With Zimbra, search should effectively be instant and in context. The information we need comes to us, with a mouse hover. We don’t need to actively search for a new information component. This is micro rather than general purpose search, but task specific. Its ambient because its in the environment.

AJAX is like wearing a wrist watch rather than calling directory enquiries every time you need to know the time. There is huge value in that. Desktop search- who needs it? šŸ˜‰

 

4 comments

  1. Also, Satish Dharmaraj is a great guy. I expect this company to kick some serious butt!

  2. I agree with the ambient search analysis – nice term by the way!

    But on the other hand, why does Zimbra try so hard to look like Outlook, or at least, to look like a desktop app? The web frees you from ugly desktop interfaces – 37signals are the prime examples of how to do this.

  3. While, email is good for some things, we’re using it for too many things.

    In my two years of research with 112 women, I’ve found that you can’t manage a close relationship with email.
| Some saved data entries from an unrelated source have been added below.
/-! ## Single fields after startWrite -/

@[simp] theorem startWrite_pending (a : Nat) (w : List Word64) (u : WrUse) (s : State) : (s.startWrite a w u).pending = s.pending := congrArg Rest.pending (State.startWrite_rest a w u s)
@[simp] theorem startWrite_oscPhase (a : Nat) (w : List Word64) (u : WrUse) (s : State) : (s.startWrite a w u).oscPhase = s.oscPhase := congrArg Rest.oscPhase (State.startWrite_rest a w u s)
@[simp] theorem startWrite_vaon (a : Nat) (w : List Word64) (u : WrUse) (s : State) : (s.startWrite a w u).vaon = s.vaon := congrArg Rest.vaon (State.startWrite_rest a w u s)
@[simp] theorem startWrite_supply (a : Nat) (w : List Word64) (u : WrUse) (s : State) : (s.startWrite a w u).supply = s.supply := congrArg Rest.supply (State.startWrite_rest a w u s)
@[simp] theorem startWrite_epoch (a : Nat) (w : List Word64) (u : WrUse) (s : State) : (s.startWrite a w u).epoch = s.epoch := congrArg Rest.epoch (State.startWrite_rest a w u s)
@[simp] theorem startWrite_sync (a : Nat) (w : List Word64) (u : WrUse) (s : State) : (s.startWrite a w u).sync = s.sync := congrArg Rest.sync (State.startWrite_rest a w u s)
@[simp] theorem startWrite_edgeKey (a : Nat) (w : List Word64) (u : WrUse) (s : State) : (s.startWrite a w u).edgeKey = s.edgeKey := congrArg Rest.edgeKey (State.startWrite_rest a w u s)
@[simp] theorem startWrite_dom (a : Nat) (w : List Word64) (u : WrUse) (s : State) : (s.startWrite a w u).dom = s.dom := congrArg Rest.dom (State.startWrite_rest a w u s)
@[simp] theorem startWrite_csh (a : Nat) (w : List Word64) (u : WrUse) (s : State) : (s.startWrite a w u).csh = s.csh := congrArg Rest.csh (State.startWrite_rest a w u s)
@[simp] theorem startWrite_cshNew (a : Nat) (w : List Word64) (u : WrUse) (s : State) : (s.startWrite a w u).cshNew = s.cshNew := congrArg Rest.cshNew (State.startWrite_rest a w u s)
@[simp] theorem startWrite_assembled (a : Nat) (w : List Word64) (u : WrUse) (s : State) : (s.startWrite a w u).assembled = s.assembled := congrArg Rest.assembled (State.startWrite_rest a w u s)
@[simp] theorem startWrite_cueQ (a : Nat) (w : List Word64) (u : WrUse) (s : State) : (s.startWrite a w u).cueQ = s.cueQ := congrArg Rest.cueQ (State.startWrite_rest a w u s)
@[simp] theorem startWrite_cueDrop (a : Nat) (w : List Word64) (u : WrUse) (s : State) : (s.startWrite a w u).cueDrop = s.cueDrop := congrArg Rest.cueDrop (State.startWrite_rest a w u s)
@[simp] theorem startWrite_cueSkip (a : Nat) (w : List Word64) (u : WrUse) (s : State) : (s.startWrite a w u).cueSkip = s.cueSkip := congrArg Rest.cueSkip (State.startWrite_rest a w u s)
@[simp] theorem startWrite_up (a : Nat) (w : List Word64) (u : WrUse) (s : State) : (s.startWrite a w u).up = s.up := congrArg Rest.up (State.startWrite_rest a w u s)
@[simp] theorem startWrite_msgs (a : Nat) (w : List Word64) (u : WrUse) (s : State) : (s.startWrite a w u).msgs = s.msgs := congrArg Rest.msgs (State.startWrite_rest a w u s)
@[simp] theorem startWrite_reclaim (a : Nat) (w : List Word64) (u : WrUse) (s : State) : (s.startWrite a w u).reclaim = s.reclaim := congrArg Rest.reclaim (State.startWrite_rest a w u s)
@[simp] theorem startWrite_ledgerErr (a : Nat) (w : List Word64) (u : WrUse) (s : State) : (s.startWrite a w u).ledgerErr = s.ledgerErr := congrArg Rest.ledgerErr (State.startWrite_rest a w u s)
@[simp] theorem startWrite_bal (a : Nat) (w : List Word64) (u : WrUse) (s : State) : (s.startWrite a w u).bal = s.bal := congrArg Rest.bal (State.startWrite_rest a w u s)
@[simp] theorem startWrite_busSeq (a : Nat) (w : List Word64) (u : WrUse) (s : State) : (s.startWrite a w u).busSeq = s.busSeq := congrArg Rest.busSeq (State.startWrite_rest a w u s)
@[simp] theorem startWrite_busAt (a : Nat) (w : List Word64) (u : WrUse) (s : State) : (s.startWrite a w u).busAt = s.busAt := congrArg Rest.busAt (State.startWrite_rest a w u s)
@[simp] theorem startWrite_busDue (a : Nat) (w : List Word64) (u : WrUse) (s : State) : (s.startWrite a w u).busDue = s.busDue := congrArg Rest.busDue (State.startWrite_rest a w u s)
@[simp] theorem startWrite_trigs (a : Nat) (w : List Word64) (u : WrUse) (s : State) : (s.startWrite a w u).trigs = s.trigs := congrArg Rest.trigs (State.startWrite_rest a w u s)
@[simp] theorem startWrite_slt (a : Nat) (w : List Word64) (u : WrUse) (s : State) : (s.startWrite a w u).slt = s.slt := congrArg Rest.slt (State.startWrite_rest a w u s)
@[simp] theorem startWrite_ch (a : Nat) (w : List Word64) (u : WrUse) (s : State) : (s.startWrite a w u).ch = s.ch := congrArg Rest.ch (State.startWrite_rest a w u s)
@[simp] theorem startWrite_vrtCfg (a : Nat) (w : List Word64) (u : WrUse) (s : State) : (s.startWrite a w u).vrtCfg = s.vrtCfg := congrArg Rest.vrtCfg (State.startWrite_rest a w u s)
@[simp] theorem startWrite_vrtCap (a : Nat) (w : List Word64) (u : WrUse) (s : State) : (s.startWrite a w u).vrtCap = s.vrtCap := congrArg Rest.vrtCap (State.startWrite_rest a w u s)
@[simp] theorem startWrite_nv (a : Nat) (w : List Word64) (u : WrUse) (s : State) : (s.startWrite a w u).nv = s.nv := congrArg Rest.nv (State.startWrite_rest a w u s)
@[simp] theorem startWrite_stamps (a : Nat) (w : List Word64) (u : WrUse) (s : State) : (s.startWrite a w u).stamps = s.stamps := congrArg Rest.stamps (State.startWrite_rest a w u s)
@[simp] theorem startWrite_probes (a : Nat) (w : List Word64) (u : WrUse) (s : State) : (s.startWrite a w u).probes = s.probes := congrArg Rest.probes (State.startWrite_rest a w u s)
@[simp] theorem startWrite_selft (a : Nat) (w : List Word64) (u : WrUse) (s : State) : (s.startWrite a w u).selft = s.selft := congrArg Rest.selft (State.startWrite_rest a w u s)
@[simp] theorem startWrite_march (a : Nat) (w : List Word64) (u : WrUse) (s : State) : (s.startWrite a w u).march = s.march := congrArg Rest.march (State.startWrite_rest a w u s)
@[simp] theorem startWrite_sec (a : Nat) (w : List Word64) (u : WrUse) (s : State) : (s.startWrite a w u).sec = s.sec := congrArg Rest.sec (State.startWrite_rest a w u s)
@[simp] theorem startWrite_latches (a : Nat) (w : List Word64) (u : WrUse) (s : State) : (s.startWrite a w u).latches = s.latches := congrArg Rest.latches (State.startWrite_rest a w u s)
@[simp] theorem startWrite_epochLo (a : Nat) (w : List Word64) (u : WrUse) (s : State) : (s.startWrite a w u).epochLo = s.epochLo := congrArg Rest.epochLo (State.startWrite_rest a w u s)
@[simp] theorem startWrite_board (a : Nat) (w : List Word64) (u : WrUse) (s : State) : (s.startWrite a w u).board = s.board := congrArg Rest.board (State.startWrite_rest a w u s)
@[simp] theorem startWrite_buses (a : Nat) (w : List Word64) (u : WrUse) (s : State) : (s.startWrite a w u).buses = s.buses := congrArg Rest.buses (State.startWrite_rest a w u s)
@[simp] theorem startWrite_legacy (a : Nat) (w : List Word64) (u : WrUse) (s : State) : (s.startWrite a w u).legacy = s.legacy := congrArg Rest.legacy (State.startWrite_rest a w u s)
@[simp] theorem startWrite_boot (a : Nat) (w : List Word64) (u : WrUse) (s : State) : (s.startWrite a w u).boot = s.boot := congrArg Rest.boot (State.startWrite_rest a w u s)
@[simp] theorem startWrite_vin (a : Nat) (w : List Word64) (u : WrUse) (s : State) : (s.startWrite a w u).vin = s.vin := congrArg Rest.vin (State.startWrite_rest a w u s)
@[simp] theorem startWrite_trip (a : Nat) (w : List Word64) (u : WrUse) (s : State) : (s.startWrite a w u).trip = s.trip := congrArg Rest.trip (State.startWrite_rest a w u s)
@[simp] theorem startWrite_tripClu (a : Nat) (w : List Word64) (u : WrUse) (s : State) : (s.startWrite a w u).tripClu = s.tripClu := congrArg Rest.tripClu (State.startWrite_rest a w u s)
@[simp] theorem startWrite_stalled (a : Nat) (w : List Word64) (u : WrUse) (s : State) : (s.startWrite a w u).stalled = s.stalled := congrArg Rest.stalled (State.startWrite_rest a w u s)
@[simp] theorem startWrite_sramCorr (a : Nat) (w : List Word64) (u : WrUse) (s : State) : (s.startWrite a w u).sramCorr = s.sramCorr := congrArg Rest.sramCorr (State.startWrite_rest a w u s)
@[simp] theorem startWrite_secCorr (a : Nat) (w : List Word64) (u : WrUse) (s : State) : (s.startWrite a w u).secCorr = s.secCorr := congrArg Rest.secCorr (State.startWrite_rest a w u s)
@[simp] theorem startWrite_retCorr (a : Nat) (w : List Word64) (u : WrUse) (s : State) : (s.startWrite a w u).retCorr = s.retCorr := congrArg Rest.retCorr (State.startWrite_rest a w u s)
@[simp] theorem startWrite_sheet (a : Nat) (w : List Word64) (u : WrUse) (s : State) : (s.startWrite a w u).sheet = s.sheet := by unfold State.sheet; rw [startWrite_csh]
@[simp] theorem startWrite_dm (a : Nat) (w : List Word64) (u : WrUse) (s : State) (e : Nat) : (s.startWrite a w u).dm e = s.dm e := by unfold State.dm; rw [startWrite_dom]
@[simp] theorem startWrite_chan (a : Nat) (w : List Word64) (u : WrUse) (s : State) (e : Nat) : (s.startWrite a w u).chan e = s.chan e := by unfold State.chan; rw [startWrite_ch]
If you try, the relationship gets weaker.

    But people are trying to spice up email with emoticons and forwarded stories, etc. It’s a strange bind we’re in now. So I’ve tried to develop something better.

    Yes, I do need better email. I can’t live without it, because it’s how I do most of my work. But I’m glad to be finally unchained from email for my closest relationships.

  4. James, thanks for pointing me over here. I subscribe to your blog but got behind in reading articles. I need to make it a point to read your stuff as it comes out.

    I am familiar with the Zimbra email. Very nice stuff. I was especially intrigued with the incontext hover details. I also really like your name.

    At Yahoo! we have an amazing amount of content that can be relevant to what a user is doing at any given time. Making the information available from our other services, integrated in a transparent manner (through these kinds of techniques) is very important to us.

    Sharing pieces of relevant content via contextual information is a powerful concept. Like you said it collapses the context. How to share this content is an interesting problem. Some folks are pushing microformats, but I don’t tend to like HTML markup used as data. But if I can hit services, lookup related content, and post in context… man that simplifies the user’s life.